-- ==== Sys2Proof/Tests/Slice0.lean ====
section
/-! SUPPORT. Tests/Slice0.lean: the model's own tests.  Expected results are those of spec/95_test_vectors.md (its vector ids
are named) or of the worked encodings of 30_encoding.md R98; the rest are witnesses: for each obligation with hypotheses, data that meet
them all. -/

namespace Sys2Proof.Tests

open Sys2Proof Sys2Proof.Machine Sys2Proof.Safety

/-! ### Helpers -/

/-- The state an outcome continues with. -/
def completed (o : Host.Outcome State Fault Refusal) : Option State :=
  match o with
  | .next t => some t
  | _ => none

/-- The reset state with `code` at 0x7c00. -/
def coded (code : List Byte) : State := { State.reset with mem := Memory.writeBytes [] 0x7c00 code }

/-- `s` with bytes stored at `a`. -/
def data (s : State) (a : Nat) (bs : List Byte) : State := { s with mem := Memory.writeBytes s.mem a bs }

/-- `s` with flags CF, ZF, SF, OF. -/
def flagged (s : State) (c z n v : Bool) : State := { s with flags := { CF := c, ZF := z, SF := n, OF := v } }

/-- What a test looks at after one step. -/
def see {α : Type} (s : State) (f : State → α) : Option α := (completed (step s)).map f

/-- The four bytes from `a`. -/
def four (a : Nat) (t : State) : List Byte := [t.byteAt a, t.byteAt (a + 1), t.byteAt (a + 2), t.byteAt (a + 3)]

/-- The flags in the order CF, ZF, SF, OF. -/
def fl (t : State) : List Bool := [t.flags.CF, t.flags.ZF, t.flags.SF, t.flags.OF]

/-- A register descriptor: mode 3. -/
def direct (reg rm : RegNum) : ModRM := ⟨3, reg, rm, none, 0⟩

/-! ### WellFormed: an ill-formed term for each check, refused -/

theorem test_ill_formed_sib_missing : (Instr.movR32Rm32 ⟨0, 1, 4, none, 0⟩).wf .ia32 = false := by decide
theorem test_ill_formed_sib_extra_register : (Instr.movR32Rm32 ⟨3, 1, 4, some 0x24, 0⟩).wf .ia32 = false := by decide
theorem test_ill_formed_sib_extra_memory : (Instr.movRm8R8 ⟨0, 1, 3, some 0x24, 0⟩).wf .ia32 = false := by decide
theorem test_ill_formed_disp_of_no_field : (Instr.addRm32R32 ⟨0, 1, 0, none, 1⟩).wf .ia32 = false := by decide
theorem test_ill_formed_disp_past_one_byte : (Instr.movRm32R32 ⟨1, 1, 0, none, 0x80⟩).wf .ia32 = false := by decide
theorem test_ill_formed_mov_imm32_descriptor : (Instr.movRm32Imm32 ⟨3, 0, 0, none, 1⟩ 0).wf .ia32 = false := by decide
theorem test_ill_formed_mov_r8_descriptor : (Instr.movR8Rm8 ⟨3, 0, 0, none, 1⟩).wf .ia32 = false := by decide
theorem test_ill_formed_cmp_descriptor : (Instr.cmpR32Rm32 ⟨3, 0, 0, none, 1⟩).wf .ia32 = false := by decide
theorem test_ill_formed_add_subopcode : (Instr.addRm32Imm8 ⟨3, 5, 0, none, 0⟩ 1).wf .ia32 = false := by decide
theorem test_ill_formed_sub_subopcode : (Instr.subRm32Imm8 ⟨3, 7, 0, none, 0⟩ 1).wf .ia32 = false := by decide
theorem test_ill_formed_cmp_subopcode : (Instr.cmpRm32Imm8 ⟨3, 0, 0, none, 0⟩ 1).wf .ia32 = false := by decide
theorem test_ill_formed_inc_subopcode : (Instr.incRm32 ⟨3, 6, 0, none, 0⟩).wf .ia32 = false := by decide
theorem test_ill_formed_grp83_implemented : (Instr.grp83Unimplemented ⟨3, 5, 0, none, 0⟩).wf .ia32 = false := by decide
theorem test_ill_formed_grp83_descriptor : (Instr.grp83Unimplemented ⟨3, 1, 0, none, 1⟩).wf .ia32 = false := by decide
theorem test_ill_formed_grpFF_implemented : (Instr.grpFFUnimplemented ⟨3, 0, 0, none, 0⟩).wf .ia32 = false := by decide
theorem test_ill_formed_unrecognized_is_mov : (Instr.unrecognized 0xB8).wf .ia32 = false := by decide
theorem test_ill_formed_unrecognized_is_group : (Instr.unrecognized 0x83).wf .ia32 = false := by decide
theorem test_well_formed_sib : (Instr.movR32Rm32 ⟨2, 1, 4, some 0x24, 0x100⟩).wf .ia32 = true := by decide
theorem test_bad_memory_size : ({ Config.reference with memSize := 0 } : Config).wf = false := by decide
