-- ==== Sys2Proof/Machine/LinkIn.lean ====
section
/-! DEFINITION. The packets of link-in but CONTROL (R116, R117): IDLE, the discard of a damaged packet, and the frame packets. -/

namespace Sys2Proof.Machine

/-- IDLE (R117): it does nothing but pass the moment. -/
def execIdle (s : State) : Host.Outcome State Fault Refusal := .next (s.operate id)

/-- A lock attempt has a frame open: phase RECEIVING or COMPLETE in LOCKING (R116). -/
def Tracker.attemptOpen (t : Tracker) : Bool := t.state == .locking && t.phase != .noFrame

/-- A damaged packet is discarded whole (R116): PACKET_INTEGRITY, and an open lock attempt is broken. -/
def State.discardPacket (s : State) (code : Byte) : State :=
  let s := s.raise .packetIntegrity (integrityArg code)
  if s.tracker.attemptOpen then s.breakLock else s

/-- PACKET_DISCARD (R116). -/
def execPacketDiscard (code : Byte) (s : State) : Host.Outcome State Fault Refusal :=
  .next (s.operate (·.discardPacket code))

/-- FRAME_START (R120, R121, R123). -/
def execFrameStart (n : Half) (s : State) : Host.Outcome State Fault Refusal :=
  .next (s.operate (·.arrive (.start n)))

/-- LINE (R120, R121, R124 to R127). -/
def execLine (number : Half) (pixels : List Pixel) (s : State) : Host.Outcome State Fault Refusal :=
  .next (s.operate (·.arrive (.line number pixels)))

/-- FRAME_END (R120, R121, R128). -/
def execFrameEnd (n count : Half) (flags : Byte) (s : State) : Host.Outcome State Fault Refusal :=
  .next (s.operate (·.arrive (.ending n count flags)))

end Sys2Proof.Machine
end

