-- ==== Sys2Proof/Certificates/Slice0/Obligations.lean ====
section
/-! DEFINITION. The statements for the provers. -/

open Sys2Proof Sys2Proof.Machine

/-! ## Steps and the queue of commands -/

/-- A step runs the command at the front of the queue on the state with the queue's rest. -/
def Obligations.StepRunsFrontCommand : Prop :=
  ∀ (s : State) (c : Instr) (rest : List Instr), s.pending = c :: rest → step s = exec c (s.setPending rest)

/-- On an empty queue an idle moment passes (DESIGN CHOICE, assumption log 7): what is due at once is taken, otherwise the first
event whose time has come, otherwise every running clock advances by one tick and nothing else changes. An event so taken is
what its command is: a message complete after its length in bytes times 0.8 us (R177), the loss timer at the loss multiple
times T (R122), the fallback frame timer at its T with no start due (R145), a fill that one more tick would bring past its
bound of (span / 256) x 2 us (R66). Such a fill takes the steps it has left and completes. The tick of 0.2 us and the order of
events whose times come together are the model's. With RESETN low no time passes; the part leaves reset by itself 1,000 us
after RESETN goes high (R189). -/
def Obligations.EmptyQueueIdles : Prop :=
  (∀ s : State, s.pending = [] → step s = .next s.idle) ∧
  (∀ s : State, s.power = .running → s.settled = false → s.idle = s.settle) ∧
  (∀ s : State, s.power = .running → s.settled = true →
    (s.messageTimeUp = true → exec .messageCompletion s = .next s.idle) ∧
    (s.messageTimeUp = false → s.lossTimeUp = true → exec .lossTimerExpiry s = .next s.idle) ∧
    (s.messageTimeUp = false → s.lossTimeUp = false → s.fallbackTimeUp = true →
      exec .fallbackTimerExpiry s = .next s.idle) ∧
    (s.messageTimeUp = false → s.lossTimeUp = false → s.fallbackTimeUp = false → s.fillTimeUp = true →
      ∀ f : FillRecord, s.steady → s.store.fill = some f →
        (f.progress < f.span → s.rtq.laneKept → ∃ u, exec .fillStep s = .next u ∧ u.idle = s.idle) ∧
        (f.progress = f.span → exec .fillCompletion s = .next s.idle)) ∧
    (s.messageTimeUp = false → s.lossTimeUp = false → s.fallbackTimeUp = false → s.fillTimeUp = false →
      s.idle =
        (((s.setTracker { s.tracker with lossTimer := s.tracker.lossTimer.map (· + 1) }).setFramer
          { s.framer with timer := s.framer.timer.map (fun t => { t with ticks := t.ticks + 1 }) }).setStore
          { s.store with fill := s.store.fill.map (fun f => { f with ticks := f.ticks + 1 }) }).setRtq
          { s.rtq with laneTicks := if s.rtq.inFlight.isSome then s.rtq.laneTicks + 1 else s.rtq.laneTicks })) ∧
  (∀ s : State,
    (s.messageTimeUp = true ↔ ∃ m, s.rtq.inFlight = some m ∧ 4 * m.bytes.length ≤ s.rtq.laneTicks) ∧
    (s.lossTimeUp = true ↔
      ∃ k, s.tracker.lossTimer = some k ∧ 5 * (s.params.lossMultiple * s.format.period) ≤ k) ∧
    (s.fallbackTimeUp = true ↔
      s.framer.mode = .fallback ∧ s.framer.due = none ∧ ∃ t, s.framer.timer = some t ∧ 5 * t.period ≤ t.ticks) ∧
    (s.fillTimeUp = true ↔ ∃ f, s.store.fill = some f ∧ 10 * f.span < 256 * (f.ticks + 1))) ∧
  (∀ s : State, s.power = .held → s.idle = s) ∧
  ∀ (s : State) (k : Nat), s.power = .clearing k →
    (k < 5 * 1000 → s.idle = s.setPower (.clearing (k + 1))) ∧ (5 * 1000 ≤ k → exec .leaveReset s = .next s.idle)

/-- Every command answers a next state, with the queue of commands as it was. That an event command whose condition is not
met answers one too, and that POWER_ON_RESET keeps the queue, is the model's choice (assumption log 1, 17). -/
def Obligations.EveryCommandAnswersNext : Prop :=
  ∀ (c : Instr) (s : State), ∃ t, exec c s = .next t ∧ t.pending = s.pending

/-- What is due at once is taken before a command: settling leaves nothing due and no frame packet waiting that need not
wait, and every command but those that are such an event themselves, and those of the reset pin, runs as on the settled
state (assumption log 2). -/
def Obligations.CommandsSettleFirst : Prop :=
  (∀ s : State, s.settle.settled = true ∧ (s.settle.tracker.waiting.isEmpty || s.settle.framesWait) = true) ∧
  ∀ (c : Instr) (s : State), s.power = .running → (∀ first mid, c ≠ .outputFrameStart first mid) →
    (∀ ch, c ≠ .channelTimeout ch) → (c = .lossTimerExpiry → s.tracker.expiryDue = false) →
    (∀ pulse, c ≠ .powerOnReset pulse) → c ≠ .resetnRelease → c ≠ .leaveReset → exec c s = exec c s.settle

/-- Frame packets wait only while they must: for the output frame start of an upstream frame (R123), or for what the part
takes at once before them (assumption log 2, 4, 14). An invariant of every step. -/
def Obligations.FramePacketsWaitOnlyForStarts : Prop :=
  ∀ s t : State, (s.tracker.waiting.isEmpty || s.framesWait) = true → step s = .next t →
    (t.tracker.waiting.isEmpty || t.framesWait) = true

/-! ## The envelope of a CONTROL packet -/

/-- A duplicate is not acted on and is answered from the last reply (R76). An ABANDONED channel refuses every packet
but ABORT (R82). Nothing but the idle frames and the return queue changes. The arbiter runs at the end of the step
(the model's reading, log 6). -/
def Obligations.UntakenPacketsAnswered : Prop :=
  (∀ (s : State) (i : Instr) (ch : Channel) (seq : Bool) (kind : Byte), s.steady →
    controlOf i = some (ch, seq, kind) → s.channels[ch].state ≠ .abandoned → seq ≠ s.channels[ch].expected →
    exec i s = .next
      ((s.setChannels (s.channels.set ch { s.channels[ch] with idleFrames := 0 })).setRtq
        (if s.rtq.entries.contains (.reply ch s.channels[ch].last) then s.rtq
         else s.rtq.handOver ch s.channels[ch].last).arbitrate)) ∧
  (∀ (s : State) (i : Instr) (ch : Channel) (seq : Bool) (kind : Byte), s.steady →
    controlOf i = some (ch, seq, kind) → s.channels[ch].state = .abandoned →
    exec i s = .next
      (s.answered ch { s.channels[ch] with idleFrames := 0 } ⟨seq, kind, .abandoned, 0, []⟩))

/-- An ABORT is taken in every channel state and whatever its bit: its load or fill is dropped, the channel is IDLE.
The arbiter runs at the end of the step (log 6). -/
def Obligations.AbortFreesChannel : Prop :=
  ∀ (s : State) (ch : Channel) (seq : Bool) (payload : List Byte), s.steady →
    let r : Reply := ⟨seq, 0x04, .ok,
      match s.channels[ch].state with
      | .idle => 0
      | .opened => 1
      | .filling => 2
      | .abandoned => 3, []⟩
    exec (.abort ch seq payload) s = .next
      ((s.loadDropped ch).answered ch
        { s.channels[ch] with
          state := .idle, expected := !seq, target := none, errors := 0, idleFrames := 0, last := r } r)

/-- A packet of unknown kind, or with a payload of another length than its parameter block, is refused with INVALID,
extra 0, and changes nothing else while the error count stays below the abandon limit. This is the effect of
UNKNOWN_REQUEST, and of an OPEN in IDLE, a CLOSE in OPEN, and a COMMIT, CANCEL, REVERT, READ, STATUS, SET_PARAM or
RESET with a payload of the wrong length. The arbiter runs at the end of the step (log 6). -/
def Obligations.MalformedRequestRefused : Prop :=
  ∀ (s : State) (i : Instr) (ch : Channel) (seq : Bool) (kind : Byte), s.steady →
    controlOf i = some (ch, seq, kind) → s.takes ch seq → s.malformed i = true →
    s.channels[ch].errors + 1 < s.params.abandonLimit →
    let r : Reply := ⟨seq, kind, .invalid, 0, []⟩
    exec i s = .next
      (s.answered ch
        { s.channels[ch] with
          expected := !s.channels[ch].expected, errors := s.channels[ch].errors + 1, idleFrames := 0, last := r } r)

=====

What is being asked — In the data above, find the line that contains "def flagged (s", then reproduce exactly every line from the first line through that line.

Reply to the exercise —
-- ==== Sys2Proof/Tests/Slice0.lean ====
section
/-! SUPPORT. Tests/Slice0.lean: the model's own tests.  Expected results are those of spec/95_test_vectors.md (its vector ids
are named) or of the worked encodings of 30_encoding.md R98; the rest are witnesses: for each obligation with hypotheses, data that meet
them all. -/

namespace Sys2Proof.Tests

open Sys2Proof Sys2Proof.Machine Sys2Proof.Safety

/-! ### Helpers -/

/-- The state an outcome continues with. -/
def completed (o : Host.Outcome State Fault Refusal) : Option State :=
  match o with
  | .next t => some t
  | _ => none

/-- The reset state with `code` at 0x7c00. -/
def coded (code : List Byte) : State := { State.reset with mem := Memory.writeBytes [] 0x7c00 code }

/-- `s` with bytes stored at `a`. -/
def data (s : State) (a : Nat) (bs : List Byte) : State := { s with mem := Memory.writeBytes s.mem a bs }

/-- `s` with flags CF, ZF, SF, OF. -/
def flagged (s : State) (c z n v : Bool) : State := { s with flags := { CF := c, ZF := z, SF := n, OF := v } }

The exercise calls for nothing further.